Content starts

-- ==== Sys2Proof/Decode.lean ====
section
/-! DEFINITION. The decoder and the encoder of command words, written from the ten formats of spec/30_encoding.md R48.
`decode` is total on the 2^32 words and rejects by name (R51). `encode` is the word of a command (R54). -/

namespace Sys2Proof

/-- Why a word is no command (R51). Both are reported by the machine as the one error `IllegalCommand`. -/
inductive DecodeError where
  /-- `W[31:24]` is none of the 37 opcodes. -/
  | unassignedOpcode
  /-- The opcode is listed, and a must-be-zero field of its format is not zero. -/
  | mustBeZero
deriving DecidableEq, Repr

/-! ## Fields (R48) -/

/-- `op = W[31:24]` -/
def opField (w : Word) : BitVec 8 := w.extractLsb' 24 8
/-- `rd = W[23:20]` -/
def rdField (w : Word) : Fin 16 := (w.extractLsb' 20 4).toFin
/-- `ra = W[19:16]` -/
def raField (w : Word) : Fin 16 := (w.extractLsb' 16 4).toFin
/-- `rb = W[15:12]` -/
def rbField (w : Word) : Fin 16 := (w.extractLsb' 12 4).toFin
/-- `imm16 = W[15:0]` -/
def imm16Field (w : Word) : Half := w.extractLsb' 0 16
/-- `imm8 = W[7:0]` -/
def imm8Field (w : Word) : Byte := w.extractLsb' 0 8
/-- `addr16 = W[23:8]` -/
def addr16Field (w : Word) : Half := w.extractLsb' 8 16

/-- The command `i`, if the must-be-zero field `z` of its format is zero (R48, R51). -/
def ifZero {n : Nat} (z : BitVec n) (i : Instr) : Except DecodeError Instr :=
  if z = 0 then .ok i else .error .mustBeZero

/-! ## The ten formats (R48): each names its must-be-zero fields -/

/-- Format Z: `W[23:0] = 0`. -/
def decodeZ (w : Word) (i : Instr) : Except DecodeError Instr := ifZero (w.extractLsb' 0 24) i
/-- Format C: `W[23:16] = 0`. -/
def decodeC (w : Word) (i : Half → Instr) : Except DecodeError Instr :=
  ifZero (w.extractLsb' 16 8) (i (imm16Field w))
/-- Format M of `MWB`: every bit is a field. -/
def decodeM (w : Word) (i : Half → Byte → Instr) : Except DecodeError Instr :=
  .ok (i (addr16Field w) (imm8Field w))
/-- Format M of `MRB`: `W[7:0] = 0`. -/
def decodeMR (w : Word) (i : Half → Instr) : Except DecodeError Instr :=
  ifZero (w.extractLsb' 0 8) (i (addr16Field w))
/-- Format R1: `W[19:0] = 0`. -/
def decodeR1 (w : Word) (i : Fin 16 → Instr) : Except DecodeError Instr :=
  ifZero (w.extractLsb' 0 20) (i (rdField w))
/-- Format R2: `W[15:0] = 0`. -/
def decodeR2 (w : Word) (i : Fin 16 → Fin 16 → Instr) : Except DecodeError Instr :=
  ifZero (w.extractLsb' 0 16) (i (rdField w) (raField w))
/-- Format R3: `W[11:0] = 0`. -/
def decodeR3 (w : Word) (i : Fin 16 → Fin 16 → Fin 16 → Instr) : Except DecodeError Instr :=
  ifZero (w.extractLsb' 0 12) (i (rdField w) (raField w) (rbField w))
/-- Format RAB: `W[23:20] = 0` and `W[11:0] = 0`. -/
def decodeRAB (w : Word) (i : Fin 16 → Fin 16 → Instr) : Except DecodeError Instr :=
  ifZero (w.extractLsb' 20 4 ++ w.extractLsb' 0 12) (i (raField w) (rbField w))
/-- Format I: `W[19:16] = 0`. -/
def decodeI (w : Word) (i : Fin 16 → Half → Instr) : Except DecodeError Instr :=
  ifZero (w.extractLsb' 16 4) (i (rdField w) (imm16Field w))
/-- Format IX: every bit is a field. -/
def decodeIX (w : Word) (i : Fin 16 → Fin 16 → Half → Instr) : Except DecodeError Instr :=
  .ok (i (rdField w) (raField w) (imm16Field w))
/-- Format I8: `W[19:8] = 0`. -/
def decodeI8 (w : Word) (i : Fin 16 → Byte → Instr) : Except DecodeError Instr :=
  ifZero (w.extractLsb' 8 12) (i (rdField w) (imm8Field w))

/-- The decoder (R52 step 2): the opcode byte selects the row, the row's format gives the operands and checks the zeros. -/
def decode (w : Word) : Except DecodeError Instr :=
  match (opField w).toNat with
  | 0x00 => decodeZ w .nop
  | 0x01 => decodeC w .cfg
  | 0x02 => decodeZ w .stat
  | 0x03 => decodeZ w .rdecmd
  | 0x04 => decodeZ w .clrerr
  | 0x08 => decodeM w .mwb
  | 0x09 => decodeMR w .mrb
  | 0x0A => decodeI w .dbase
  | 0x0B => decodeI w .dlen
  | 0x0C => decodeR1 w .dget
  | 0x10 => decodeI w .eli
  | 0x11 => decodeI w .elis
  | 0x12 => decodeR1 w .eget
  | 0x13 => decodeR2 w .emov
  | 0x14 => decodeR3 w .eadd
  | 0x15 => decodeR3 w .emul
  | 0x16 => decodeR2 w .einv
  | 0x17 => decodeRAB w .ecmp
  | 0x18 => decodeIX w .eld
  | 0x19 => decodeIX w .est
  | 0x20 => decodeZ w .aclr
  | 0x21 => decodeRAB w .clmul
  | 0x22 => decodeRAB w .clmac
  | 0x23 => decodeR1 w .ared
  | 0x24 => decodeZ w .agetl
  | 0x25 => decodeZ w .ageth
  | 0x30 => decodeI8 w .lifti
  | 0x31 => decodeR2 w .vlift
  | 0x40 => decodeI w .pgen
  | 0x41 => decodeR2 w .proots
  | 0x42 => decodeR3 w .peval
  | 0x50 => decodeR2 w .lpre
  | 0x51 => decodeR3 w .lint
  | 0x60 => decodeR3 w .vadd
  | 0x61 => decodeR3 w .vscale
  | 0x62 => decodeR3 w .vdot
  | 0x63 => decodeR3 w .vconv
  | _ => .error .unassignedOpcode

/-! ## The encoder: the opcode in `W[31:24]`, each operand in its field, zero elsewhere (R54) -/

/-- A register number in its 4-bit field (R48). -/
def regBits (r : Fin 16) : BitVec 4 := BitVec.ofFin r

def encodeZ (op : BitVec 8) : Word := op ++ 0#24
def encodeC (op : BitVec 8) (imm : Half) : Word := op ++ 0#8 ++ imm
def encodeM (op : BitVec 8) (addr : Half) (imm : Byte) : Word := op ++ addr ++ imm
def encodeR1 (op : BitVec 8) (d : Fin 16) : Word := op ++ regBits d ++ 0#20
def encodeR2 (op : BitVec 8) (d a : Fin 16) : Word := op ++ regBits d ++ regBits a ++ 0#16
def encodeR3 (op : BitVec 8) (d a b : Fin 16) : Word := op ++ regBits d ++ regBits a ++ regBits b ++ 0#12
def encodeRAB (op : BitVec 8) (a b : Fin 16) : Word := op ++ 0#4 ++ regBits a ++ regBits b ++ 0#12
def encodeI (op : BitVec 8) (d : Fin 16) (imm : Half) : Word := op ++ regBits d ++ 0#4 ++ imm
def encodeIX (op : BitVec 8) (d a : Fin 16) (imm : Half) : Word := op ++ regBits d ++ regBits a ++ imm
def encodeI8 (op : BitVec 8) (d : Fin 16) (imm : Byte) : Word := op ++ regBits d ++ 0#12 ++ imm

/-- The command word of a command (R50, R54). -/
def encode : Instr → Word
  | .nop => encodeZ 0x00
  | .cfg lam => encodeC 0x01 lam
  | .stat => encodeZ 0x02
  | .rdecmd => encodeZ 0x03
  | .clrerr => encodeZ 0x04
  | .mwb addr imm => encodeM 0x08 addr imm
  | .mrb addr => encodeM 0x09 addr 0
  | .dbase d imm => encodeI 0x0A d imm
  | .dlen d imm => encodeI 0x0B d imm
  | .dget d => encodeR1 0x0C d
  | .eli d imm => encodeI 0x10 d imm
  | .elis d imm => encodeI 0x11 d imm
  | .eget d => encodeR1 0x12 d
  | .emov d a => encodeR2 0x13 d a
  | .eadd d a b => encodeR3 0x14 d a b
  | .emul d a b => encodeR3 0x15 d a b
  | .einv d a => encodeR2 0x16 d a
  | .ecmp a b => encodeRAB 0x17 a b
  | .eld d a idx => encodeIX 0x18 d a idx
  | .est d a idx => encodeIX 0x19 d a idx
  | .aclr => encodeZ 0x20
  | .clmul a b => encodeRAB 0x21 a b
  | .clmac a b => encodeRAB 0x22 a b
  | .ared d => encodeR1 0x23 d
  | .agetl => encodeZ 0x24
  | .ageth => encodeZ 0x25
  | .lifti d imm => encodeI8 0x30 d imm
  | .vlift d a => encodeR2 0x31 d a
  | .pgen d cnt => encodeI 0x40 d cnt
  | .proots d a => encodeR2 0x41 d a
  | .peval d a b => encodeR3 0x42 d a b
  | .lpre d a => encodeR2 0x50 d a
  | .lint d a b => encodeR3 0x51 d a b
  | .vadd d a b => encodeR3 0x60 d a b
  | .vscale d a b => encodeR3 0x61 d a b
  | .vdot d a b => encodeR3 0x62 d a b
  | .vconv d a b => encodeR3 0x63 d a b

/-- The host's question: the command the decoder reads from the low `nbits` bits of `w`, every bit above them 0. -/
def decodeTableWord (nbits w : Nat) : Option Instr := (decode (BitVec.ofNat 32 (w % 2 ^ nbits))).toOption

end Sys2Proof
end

Content ends
Content starts

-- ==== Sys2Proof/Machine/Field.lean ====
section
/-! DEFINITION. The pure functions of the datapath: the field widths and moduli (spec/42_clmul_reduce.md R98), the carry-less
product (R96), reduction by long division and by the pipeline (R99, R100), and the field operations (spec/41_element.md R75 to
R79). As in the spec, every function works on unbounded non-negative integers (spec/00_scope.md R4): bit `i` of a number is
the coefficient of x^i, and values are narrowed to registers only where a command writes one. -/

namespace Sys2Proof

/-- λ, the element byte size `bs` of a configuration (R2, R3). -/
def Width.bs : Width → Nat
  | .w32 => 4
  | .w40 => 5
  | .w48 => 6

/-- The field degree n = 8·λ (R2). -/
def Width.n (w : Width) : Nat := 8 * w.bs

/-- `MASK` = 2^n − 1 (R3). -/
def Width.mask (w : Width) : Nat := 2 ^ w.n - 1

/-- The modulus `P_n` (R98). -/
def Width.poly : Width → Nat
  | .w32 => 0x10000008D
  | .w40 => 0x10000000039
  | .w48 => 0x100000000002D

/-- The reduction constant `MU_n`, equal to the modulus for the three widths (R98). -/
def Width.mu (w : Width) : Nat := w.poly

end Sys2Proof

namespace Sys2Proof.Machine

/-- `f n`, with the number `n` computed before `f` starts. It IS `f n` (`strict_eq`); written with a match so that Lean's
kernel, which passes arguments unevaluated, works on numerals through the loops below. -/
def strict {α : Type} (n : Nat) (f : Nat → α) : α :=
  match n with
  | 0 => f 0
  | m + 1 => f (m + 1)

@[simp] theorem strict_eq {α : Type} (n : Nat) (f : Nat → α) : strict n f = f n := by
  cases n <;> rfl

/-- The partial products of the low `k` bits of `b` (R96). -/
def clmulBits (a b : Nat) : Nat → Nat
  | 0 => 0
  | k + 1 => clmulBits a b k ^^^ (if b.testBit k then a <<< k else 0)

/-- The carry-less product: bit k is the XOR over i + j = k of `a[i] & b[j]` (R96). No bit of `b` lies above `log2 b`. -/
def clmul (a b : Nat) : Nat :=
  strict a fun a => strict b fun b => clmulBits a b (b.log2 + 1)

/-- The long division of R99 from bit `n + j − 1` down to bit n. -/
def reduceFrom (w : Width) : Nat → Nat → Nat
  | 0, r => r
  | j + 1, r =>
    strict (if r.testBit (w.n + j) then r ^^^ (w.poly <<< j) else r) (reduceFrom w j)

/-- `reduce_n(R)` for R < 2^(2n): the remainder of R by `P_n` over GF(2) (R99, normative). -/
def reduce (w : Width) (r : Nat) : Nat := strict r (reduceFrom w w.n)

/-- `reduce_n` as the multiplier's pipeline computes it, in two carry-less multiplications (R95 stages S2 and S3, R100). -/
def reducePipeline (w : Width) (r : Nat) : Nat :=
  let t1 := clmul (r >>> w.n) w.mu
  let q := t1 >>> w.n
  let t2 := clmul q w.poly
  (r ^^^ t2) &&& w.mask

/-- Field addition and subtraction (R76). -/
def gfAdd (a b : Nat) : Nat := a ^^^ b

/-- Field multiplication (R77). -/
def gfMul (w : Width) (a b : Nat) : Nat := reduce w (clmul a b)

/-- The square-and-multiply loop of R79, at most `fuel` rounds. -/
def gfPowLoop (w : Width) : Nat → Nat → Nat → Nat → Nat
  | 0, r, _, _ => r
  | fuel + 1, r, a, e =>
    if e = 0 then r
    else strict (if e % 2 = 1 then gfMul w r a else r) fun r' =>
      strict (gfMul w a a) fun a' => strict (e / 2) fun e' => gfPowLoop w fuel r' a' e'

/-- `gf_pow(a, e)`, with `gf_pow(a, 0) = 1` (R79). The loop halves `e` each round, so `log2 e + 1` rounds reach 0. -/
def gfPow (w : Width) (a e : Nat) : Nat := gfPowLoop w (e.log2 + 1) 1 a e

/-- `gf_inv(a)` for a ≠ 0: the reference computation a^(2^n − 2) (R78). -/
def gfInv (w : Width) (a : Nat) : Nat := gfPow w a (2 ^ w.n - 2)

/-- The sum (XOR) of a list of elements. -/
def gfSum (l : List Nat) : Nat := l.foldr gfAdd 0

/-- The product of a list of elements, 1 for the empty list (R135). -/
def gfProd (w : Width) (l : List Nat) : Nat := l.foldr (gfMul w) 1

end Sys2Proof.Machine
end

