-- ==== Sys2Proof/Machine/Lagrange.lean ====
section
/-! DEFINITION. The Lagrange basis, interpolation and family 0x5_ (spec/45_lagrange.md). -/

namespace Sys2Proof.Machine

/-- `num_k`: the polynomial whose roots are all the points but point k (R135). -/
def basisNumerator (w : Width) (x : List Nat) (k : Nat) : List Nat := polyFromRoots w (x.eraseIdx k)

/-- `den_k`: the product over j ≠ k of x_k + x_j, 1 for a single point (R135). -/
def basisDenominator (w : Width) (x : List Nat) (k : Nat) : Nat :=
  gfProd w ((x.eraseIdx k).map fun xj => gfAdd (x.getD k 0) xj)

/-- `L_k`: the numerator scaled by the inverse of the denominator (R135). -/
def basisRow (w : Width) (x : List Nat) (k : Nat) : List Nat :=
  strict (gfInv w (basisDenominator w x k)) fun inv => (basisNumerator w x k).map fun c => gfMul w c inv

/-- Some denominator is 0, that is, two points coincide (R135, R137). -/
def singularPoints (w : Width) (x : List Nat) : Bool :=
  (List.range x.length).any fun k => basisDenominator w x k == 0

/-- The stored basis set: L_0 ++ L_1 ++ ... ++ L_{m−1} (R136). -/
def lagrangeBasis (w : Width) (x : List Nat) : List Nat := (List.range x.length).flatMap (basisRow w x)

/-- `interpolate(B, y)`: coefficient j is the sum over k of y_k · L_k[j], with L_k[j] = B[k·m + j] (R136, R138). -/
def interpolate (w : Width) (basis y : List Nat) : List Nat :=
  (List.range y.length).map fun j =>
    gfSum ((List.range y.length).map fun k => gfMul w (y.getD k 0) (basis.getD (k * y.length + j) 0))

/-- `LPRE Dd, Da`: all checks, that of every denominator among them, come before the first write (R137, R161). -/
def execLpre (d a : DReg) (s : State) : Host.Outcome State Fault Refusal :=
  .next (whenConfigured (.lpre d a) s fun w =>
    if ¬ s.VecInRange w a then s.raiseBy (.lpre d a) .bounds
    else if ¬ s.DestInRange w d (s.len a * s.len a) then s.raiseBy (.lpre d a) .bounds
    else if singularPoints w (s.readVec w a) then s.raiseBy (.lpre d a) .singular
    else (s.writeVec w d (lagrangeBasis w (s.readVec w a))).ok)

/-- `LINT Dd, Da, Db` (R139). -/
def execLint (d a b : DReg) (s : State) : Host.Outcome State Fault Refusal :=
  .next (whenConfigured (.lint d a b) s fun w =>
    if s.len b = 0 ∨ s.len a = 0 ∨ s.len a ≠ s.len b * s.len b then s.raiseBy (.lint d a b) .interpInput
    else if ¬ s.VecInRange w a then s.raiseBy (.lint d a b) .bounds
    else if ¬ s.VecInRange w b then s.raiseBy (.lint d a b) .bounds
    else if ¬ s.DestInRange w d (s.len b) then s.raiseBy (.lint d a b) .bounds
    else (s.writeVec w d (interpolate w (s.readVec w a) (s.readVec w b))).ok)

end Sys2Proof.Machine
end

Content ends
Content starts

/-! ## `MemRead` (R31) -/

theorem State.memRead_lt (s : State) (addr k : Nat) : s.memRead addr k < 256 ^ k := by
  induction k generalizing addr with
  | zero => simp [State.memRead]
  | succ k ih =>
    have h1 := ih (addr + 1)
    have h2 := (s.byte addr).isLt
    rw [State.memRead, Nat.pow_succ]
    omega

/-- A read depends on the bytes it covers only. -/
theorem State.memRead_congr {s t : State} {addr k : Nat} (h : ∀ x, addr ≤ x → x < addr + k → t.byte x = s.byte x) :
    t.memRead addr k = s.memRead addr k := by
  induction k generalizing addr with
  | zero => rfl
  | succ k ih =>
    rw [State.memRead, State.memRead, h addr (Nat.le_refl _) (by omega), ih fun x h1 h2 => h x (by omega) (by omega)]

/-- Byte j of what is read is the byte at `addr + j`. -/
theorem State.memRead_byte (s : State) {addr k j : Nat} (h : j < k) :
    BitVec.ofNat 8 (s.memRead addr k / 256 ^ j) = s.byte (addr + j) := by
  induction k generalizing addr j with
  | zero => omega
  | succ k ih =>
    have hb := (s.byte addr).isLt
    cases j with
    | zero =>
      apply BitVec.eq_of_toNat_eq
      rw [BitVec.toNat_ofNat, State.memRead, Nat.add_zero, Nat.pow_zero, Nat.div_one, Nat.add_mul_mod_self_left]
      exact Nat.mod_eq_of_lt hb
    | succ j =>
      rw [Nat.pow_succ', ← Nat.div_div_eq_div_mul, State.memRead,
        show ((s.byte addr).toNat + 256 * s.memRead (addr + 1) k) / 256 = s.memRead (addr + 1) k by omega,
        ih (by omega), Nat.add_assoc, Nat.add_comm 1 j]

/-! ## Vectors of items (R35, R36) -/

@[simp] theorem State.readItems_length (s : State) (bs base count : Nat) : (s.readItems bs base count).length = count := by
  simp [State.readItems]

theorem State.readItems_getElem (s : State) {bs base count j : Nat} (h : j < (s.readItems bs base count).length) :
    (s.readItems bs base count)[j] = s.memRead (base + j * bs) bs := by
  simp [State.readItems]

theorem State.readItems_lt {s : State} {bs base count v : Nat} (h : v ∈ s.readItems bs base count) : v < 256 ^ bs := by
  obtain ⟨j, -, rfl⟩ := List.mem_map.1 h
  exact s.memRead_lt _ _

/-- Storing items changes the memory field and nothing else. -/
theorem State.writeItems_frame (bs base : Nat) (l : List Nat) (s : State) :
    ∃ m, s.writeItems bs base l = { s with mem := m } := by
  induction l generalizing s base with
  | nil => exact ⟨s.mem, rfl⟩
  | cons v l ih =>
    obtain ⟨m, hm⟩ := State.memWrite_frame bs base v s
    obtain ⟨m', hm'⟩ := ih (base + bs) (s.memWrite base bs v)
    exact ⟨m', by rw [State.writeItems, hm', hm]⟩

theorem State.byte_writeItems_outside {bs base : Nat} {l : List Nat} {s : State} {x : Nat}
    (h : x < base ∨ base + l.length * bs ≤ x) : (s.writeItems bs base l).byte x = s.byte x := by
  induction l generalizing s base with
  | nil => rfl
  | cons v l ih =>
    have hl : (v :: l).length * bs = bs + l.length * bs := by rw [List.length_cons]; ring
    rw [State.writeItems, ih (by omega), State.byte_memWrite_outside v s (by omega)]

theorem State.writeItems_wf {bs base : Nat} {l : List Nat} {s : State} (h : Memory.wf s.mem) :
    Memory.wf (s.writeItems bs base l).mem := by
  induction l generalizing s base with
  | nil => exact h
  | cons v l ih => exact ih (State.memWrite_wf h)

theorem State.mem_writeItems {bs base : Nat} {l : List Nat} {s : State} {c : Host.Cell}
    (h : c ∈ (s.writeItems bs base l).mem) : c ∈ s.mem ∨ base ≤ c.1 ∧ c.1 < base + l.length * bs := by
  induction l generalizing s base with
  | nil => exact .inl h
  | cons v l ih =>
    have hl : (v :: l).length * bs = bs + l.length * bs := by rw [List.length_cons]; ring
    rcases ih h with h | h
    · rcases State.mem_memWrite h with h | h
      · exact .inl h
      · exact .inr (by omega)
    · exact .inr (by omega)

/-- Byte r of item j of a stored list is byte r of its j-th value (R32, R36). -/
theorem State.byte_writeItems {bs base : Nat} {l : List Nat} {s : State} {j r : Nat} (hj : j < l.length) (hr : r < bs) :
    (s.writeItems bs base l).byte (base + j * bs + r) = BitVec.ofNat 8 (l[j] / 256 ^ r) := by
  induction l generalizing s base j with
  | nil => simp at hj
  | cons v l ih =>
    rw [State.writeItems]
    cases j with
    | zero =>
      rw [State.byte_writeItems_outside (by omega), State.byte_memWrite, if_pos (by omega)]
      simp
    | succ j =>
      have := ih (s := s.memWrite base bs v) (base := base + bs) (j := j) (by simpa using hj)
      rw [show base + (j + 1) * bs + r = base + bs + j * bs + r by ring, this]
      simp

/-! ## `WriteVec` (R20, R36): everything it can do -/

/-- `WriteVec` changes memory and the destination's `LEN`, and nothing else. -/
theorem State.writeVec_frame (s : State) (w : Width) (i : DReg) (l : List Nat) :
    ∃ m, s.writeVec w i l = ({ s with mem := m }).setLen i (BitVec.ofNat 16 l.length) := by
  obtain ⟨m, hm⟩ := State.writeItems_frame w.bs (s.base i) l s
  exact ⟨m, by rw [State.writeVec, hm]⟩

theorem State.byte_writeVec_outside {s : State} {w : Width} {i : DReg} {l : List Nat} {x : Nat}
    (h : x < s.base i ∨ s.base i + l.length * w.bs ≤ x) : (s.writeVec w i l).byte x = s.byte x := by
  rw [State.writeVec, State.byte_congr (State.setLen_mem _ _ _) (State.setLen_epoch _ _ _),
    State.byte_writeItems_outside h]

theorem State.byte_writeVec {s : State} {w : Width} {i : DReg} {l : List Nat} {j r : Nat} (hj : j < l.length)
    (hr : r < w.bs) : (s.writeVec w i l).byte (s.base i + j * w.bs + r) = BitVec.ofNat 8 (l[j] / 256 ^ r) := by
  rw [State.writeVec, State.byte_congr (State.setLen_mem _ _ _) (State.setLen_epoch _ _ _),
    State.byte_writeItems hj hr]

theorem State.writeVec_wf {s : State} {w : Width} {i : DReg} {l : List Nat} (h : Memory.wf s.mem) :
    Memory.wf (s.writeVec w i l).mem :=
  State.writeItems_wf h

Content ends

Word for word, restate the lines of the data above that fall between the line holding "decodeR1 w .dget" and the line holding "decodeZ w .agetl", inclusive, and no other lines.

▶ [Response]
  | 0x0C => decodeR1 w .dget
  | 0x10 => decodeI w .eli
  | 0x11 => decodeI w .elis
  | 0x12 => decodeR1 w .eget
  | 0x13 => decodeR2 w .emov
  | 0x14 => decodeR3 w .eadd
  | 0x15 => decodeR3 w .emul
  | 0x16 => decodeR2 w .einv
  | 0x17 => decodeRAB w .ecmp
  | 0x18 => decodeIX w .eld
  | 0x19 => decodeIX w .est
  | 0x20 => decodeZ w .aclr
  | 0x21 => decodeRAB w .clmul
  | 0x22 => decodeRAB w .clmac
  | 0x23 => decodeR1 w .ared
  | 0x24 => decodeZ w .agetl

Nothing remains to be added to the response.